- ASSIGNED TASK -
Copy every line of the records that includes the word "each".

- INFORMATION GIVEN -
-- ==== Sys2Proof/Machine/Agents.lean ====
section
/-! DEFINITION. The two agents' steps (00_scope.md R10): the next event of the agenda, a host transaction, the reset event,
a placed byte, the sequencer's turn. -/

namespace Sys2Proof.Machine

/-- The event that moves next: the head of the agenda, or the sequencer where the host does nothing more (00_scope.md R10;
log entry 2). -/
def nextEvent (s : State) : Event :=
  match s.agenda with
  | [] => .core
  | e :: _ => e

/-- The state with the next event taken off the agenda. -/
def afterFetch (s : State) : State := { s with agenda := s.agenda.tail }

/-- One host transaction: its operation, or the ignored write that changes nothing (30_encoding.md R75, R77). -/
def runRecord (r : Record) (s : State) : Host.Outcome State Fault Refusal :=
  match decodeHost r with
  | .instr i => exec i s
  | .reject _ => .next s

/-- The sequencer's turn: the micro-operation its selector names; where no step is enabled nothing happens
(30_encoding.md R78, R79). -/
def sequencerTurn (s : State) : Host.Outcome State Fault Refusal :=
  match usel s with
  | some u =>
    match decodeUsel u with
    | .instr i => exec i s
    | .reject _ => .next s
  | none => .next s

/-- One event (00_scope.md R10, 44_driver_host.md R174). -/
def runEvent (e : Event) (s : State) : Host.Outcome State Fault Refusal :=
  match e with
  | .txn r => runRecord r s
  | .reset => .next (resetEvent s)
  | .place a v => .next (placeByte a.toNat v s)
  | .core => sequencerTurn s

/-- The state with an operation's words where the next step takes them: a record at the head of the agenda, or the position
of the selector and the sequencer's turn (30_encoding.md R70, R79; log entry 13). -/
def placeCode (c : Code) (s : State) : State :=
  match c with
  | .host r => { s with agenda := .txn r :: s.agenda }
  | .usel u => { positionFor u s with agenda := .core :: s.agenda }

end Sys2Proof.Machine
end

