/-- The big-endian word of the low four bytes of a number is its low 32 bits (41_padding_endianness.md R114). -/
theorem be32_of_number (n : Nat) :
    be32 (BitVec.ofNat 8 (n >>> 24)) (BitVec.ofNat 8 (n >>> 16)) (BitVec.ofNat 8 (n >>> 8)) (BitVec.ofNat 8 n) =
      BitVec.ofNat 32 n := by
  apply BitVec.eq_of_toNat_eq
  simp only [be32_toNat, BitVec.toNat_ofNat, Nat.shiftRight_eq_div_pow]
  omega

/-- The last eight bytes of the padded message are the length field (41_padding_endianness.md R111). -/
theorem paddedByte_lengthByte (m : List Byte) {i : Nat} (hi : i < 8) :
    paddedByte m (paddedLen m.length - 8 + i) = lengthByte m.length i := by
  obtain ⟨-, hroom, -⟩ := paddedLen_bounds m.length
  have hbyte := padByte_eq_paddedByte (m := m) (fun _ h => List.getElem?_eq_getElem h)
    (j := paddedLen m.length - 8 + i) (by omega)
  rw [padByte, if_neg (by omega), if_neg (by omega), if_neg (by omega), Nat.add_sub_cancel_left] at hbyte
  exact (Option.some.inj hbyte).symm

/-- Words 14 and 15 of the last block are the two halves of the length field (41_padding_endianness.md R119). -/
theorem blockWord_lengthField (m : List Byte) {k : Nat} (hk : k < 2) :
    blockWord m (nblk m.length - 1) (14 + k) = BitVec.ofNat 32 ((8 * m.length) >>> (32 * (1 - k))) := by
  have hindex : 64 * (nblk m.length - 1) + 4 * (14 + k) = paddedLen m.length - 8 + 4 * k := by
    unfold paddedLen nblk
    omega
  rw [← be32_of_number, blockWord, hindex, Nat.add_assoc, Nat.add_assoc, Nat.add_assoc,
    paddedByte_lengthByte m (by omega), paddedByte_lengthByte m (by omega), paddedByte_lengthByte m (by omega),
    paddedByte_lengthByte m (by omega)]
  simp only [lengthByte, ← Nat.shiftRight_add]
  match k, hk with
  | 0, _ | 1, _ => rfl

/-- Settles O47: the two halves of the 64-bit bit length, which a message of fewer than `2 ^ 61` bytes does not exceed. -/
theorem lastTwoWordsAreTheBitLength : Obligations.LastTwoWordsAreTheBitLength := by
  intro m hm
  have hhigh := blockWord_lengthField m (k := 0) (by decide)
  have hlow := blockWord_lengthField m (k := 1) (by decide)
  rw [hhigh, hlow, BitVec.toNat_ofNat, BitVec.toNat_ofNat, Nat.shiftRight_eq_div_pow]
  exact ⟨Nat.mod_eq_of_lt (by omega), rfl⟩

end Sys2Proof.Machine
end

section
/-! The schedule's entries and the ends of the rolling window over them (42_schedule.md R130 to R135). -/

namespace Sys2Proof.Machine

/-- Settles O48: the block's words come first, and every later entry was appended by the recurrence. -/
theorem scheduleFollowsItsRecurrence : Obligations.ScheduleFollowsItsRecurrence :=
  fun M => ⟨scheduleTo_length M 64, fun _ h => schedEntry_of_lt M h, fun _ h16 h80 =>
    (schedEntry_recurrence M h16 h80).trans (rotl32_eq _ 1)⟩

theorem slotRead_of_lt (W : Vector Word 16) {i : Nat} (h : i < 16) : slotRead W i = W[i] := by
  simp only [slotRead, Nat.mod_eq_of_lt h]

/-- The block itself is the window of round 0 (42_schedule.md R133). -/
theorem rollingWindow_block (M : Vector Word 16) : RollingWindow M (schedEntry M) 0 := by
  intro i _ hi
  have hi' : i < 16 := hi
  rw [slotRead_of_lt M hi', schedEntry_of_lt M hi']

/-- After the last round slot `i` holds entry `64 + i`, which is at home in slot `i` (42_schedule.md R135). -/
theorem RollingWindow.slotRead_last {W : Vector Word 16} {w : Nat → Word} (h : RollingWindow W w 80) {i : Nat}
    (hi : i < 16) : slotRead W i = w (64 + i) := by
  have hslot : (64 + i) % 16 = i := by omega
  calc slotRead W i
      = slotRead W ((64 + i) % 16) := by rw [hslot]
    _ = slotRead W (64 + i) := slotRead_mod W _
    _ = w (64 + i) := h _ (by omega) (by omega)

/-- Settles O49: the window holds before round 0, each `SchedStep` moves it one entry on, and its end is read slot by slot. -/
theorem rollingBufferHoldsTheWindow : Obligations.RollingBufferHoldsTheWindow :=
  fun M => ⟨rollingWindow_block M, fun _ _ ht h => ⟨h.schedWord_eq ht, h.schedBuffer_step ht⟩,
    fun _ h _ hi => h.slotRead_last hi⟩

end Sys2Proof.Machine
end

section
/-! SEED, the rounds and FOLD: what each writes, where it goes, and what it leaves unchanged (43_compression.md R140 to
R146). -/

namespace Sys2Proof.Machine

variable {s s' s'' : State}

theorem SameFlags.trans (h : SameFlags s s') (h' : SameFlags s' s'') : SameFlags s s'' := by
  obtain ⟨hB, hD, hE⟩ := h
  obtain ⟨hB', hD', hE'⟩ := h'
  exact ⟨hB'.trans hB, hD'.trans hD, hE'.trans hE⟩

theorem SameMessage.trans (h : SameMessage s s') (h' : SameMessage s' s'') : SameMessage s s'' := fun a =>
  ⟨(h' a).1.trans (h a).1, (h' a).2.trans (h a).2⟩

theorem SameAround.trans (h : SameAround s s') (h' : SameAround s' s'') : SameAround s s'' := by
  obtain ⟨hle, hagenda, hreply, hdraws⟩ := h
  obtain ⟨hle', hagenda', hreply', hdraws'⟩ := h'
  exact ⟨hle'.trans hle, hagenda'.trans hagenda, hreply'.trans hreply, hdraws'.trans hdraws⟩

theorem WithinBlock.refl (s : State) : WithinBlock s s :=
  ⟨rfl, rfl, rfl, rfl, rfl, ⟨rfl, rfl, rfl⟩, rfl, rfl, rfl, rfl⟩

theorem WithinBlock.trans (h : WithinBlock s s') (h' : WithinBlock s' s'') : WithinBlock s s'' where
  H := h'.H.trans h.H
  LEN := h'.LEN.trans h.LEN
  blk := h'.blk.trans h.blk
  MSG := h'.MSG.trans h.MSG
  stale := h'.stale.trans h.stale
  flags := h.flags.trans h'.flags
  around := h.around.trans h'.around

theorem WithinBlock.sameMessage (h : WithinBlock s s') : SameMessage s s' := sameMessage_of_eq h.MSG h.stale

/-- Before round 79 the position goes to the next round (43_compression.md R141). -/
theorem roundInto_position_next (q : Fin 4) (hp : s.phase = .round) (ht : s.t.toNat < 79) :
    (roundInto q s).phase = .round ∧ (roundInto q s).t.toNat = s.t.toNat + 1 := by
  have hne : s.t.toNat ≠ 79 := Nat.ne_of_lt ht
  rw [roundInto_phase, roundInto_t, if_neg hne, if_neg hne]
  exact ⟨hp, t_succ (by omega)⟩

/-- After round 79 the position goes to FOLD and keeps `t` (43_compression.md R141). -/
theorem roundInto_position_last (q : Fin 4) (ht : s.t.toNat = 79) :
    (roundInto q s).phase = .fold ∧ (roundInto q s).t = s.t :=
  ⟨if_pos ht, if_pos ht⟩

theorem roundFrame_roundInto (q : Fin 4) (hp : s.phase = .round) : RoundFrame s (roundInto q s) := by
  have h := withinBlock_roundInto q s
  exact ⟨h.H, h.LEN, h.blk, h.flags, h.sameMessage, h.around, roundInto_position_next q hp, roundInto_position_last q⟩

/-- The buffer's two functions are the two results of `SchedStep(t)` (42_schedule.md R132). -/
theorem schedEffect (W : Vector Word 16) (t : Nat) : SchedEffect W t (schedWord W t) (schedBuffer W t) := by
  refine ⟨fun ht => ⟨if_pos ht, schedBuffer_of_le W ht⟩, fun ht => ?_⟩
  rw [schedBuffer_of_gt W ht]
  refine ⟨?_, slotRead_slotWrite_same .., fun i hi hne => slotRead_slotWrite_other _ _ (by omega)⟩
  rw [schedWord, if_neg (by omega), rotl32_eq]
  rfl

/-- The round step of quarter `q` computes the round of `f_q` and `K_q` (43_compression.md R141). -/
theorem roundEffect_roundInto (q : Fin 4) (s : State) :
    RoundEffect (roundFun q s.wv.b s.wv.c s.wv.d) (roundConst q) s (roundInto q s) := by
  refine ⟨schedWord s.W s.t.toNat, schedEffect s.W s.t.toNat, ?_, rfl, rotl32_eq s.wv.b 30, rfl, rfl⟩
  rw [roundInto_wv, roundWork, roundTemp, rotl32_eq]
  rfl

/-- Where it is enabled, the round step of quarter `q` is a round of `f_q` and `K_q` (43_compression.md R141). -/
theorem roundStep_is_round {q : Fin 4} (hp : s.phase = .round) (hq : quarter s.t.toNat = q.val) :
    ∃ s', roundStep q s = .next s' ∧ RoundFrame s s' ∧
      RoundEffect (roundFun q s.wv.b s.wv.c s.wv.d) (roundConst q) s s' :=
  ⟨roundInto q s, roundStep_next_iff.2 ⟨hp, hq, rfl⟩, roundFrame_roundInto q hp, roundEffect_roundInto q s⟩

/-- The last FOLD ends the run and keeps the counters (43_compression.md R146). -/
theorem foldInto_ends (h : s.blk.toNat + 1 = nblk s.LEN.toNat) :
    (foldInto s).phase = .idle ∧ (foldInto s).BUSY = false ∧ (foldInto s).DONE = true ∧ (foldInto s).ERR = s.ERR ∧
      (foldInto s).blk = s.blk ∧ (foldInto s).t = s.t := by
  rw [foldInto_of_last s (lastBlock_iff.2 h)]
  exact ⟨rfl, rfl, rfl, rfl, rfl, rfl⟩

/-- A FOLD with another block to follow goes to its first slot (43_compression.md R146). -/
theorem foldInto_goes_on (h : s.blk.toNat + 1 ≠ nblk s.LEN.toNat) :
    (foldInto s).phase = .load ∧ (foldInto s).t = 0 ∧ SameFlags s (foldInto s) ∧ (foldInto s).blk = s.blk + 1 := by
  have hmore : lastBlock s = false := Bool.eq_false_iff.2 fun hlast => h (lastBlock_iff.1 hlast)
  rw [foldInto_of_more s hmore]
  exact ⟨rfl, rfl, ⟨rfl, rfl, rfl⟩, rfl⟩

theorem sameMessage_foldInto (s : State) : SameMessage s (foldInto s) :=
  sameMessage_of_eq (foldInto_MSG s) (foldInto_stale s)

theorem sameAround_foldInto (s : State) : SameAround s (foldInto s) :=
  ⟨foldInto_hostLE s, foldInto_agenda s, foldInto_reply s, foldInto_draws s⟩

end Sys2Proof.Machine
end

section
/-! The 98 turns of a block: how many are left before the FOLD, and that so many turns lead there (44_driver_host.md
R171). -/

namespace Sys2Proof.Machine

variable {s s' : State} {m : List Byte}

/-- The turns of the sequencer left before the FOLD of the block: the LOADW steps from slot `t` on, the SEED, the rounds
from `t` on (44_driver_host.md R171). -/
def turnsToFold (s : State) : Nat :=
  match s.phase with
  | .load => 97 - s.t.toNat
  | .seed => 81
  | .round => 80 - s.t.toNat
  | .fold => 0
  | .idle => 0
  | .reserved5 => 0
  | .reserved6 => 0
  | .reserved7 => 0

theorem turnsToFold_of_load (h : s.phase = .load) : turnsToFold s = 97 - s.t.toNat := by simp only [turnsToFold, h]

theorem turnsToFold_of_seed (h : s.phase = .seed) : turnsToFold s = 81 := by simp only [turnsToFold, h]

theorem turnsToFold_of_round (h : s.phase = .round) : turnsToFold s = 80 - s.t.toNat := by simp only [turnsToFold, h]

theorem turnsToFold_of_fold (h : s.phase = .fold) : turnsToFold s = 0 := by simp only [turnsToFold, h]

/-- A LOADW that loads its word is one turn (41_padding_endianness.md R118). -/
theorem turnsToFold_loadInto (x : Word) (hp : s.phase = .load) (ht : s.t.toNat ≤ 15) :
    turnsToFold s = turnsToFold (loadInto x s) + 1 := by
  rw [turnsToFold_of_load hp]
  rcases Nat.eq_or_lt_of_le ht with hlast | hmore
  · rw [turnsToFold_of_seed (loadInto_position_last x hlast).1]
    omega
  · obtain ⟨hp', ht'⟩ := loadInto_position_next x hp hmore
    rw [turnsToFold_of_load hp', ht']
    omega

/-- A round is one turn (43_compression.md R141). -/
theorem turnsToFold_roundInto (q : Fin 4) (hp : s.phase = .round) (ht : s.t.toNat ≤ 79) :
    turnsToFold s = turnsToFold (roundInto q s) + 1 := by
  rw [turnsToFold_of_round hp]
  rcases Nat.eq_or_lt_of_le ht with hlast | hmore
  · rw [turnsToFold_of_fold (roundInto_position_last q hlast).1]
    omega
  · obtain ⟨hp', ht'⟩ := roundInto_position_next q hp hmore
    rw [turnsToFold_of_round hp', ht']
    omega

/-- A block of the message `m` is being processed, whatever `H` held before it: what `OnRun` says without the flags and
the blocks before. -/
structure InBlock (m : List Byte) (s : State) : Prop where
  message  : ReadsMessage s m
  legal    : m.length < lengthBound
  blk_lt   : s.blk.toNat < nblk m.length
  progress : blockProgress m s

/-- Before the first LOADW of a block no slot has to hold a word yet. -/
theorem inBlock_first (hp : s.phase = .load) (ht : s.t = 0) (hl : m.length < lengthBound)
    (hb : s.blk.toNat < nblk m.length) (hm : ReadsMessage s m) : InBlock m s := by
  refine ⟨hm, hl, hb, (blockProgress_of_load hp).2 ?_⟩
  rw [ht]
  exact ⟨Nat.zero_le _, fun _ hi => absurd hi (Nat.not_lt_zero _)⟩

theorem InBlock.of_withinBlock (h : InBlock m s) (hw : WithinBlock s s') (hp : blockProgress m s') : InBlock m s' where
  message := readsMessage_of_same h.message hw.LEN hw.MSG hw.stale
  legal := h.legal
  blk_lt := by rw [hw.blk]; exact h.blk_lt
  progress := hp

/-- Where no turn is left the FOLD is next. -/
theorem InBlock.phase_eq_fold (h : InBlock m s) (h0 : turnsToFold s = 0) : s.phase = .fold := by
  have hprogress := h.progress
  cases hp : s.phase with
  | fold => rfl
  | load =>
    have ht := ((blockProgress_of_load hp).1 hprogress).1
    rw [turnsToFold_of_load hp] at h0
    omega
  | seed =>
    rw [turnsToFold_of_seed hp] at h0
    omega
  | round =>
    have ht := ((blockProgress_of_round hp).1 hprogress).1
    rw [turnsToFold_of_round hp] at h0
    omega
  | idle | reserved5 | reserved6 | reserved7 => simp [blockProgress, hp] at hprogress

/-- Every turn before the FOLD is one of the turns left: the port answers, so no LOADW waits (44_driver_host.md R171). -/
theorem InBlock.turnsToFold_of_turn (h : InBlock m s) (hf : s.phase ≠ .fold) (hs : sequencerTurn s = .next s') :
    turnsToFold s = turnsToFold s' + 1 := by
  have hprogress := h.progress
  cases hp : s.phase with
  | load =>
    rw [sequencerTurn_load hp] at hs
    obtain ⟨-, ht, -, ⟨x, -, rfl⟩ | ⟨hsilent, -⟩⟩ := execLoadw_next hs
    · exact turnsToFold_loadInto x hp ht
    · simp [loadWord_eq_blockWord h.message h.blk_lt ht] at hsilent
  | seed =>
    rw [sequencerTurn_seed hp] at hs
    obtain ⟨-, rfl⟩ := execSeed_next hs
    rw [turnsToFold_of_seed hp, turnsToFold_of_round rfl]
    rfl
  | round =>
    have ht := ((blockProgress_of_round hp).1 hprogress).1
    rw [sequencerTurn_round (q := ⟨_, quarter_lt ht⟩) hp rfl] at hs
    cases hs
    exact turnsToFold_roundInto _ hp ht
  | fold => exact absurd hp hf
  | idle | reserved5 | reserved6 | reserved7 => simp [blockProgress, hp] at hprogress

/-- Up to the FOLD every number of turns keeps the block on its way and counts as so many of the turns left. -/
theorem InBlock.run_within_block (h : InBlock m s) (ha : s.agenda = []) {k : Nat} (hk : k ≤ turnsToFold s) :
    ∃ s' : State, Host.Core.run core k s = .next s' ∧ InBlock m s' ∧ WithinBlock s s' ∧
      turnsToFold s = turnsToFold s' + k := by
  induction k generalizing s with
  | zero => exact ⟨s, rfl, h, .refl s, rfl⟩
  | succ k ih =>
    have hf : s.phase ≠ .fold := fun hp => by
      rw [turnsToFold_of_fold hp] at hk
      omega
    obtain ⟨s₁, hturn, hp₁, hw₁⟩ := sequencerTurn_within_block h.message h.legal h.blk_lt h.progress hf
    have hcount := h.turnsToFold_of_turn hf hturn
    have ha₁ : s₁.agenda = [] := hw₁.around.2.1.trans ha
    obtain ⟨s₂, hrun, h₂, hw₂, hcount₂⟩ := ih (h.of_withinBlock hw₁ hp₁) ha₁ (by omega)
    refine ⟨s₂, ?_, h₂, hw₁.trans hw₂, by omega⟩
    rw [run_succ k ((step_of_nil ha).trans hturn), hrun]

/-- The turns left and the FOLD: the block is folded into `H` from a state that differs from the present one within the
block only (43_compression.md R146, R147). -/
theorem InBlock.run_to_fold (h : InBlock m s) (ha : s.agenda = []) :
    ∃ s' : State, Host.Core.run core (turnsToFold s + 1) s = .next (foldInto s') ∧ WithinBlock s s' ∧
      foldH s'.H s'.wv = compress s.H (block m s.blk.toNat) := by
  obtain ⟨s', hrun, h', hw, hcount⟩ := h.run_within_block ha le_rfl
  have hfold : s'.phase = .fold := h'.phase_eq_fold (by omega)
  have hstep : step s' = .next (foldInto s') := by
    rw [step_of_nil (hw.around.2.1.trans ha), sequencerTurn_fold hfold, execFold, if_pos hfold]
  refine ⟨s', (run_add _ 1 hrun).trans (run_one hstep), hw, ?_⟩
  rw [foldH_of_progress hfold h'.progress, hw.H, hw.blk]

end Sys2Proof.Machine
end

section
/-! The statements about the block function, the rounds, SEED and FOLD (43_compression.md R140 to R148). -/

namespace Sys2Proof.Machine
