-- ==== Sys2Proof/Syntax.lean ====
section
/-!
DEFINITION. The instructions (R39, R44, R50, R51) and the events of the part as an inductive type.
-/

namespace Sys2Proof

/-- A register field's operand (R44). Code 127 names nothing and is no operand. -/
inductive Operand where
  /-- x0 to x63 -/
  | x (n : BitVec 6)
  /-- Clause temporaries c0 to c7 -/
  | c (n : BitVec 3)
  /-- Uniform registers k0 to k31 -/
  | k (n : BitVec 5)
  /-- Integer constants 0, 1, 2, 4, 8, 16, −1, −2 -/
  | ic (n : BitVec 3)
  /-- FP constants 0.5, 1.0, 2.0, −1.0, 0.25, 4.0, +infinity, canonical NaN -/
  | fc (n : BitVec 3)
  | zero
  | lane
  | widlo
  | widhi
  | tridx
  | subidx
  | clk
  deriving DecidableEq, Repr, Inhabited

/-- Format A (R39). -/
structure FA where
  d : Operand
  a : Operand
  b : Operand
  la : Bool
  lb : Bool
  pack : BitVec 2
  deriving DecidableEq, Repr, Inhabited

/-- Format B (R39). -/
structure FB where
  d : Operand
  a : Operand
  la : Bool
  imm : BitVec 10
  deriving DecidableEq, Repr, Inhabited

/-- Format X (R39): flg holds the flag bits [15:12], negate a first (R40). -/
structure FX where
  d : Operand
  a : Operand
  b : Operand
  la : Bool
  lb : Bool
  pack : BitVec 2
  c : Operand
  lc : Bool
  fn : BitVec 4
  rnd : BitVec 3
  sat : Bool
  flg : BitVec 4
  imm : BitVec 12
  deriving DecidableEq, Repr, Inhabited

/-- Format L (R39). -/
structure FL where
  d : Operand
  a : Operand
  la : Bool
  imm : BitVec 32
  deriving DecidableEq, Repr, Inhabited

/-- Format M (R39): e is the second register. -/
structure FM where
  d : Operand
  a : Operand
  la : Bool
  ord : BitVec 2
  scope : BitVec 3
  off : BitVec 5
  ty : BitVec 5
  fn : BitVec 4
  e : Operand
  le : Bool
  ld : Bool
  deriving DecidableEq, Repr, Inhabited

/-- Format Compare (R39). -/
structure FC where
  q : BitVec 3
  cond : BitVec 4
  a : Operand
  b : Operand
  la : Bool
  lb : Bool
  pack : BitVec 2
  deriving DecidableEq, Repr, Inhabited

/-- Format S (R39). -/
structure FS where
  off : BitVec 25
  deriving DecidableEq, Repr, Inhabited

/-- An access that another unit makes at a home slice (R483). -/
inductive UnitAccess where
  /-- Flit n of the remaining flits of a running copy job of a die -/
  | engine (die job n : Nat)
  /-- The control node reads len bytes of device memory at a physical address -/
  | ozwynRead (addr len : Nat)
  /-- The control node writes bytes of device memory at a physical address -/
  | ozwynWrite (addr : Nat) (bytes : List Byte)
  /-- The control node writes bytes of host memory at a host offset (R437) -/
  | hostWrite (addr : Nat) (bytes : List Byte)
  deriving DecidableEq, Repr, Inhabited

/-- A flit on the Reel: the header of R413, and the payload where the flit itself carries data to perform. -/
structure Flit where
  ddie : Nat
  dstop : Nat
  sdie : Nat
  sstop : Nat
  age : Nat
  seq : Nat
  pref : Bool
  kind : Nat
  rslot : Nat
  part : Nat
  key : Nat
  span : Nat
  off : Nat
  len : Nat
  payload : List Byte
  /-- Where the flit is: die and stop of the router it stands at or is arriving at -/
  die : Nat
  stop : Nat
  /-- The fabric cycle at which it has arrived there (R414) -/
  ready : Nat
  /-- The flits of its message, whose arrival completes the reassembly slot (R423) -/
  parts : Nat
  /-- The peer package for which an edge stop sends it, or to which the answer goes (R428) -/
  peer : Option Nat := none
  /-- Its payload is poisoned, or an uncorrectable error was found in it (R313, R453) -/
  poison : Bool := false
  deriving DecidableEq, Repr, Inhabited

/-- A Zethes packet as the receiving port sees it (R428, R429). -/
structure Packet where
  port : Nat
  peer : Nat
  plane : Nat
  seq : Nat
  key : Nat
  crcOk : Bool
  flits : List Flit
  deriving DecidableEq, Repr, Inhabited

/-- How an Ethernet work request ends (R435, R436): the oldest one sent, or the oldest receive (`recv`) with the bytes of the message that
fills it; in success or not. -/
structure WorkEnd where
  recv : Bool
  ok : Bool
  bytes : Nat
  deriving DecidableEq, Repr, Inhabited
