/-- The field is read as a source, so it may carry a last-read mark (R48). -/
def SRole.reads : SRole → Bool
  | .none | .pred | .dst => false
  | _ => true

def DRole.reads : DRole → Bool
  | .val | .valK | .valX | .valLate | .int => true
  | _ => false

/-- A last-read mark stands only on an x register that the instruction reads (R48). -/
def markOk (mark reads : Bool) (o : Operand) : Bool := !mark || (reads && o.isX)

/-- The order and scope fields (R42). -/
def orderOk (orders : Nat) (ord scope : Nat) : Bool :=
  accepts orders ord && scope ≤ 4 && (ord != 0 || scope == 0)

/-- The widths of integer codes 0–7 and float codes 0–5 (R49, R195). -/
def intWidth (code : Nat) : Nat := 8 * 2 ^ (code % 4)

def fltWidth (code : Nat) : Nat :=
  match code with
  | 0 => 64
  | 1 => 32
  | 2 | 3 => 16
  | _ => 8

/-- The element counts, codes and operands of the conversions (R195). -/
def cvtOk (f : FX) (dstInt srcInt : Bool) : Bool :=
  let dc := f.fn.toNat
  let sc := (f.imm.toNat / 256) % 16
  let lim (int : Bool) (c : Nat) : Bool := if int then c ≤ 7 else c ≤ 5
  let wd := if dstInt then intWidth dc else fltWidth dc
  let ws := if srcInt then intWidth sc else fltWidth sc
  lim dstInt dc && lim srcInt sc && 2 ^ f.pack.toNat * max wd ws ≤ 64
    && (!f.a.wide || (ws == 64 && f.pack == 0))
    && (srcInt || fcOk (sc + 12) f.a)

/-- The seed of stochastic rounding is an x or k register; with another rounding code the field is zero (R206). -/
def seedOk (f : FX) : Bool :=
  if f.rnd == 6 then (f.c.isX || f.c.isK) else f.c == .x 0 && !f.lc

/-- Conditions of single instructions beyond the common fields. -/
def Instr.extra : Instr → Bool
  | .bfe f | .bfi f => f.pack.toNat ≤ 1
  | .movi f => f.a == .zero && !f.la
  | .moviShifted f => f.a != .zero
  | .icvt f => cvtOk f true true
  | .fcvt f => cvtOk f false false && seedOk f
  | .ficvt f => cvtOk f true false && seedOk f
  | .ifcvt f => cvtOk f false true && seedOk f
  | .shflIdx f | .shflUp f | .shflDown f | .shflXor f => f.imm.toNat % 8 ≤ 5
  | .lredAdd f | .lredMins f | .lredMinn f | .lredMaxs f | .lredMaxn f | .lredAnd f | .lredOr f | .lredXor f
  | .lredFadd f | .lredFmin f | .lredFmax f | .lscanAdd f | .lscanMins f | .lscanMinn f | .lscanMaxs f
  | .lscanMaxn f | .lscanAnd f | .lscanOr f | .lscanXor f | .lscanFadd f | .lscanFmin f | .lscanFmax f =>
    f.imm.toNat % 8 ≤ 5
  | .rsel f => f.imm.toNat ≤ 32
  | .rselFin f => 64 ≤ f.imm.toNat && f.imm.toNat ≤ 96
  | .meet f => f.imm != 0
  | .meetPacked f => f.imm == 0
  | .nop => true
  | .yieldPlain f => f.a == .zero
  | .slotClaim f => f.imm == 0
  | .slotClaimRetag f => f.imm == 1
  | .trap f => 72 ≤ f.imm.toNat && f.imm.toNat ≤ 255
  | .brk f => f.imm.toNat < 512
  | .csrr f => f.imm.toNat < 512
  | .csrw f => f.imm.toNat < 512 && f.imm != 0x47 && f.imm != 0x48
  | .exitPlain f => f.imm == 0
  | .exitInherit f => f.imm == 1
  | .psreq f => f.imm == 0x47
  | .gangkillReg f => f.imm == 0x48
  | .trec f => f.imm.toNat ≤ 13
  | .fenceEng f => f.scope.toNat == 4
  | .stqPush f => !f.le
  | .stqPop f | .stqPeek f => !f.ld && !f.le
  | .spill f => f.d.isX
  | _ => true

- EXERCISE SOLUTION -
/-- Settles O49: the window holds before round 0, each `SchedStep` moves it one entry on, and its end is read slot by slot. -/
/-! SEED, the rounds and FOLD: what each writes, where it goes, and what it leaves unchanged (43_compression.md R140 to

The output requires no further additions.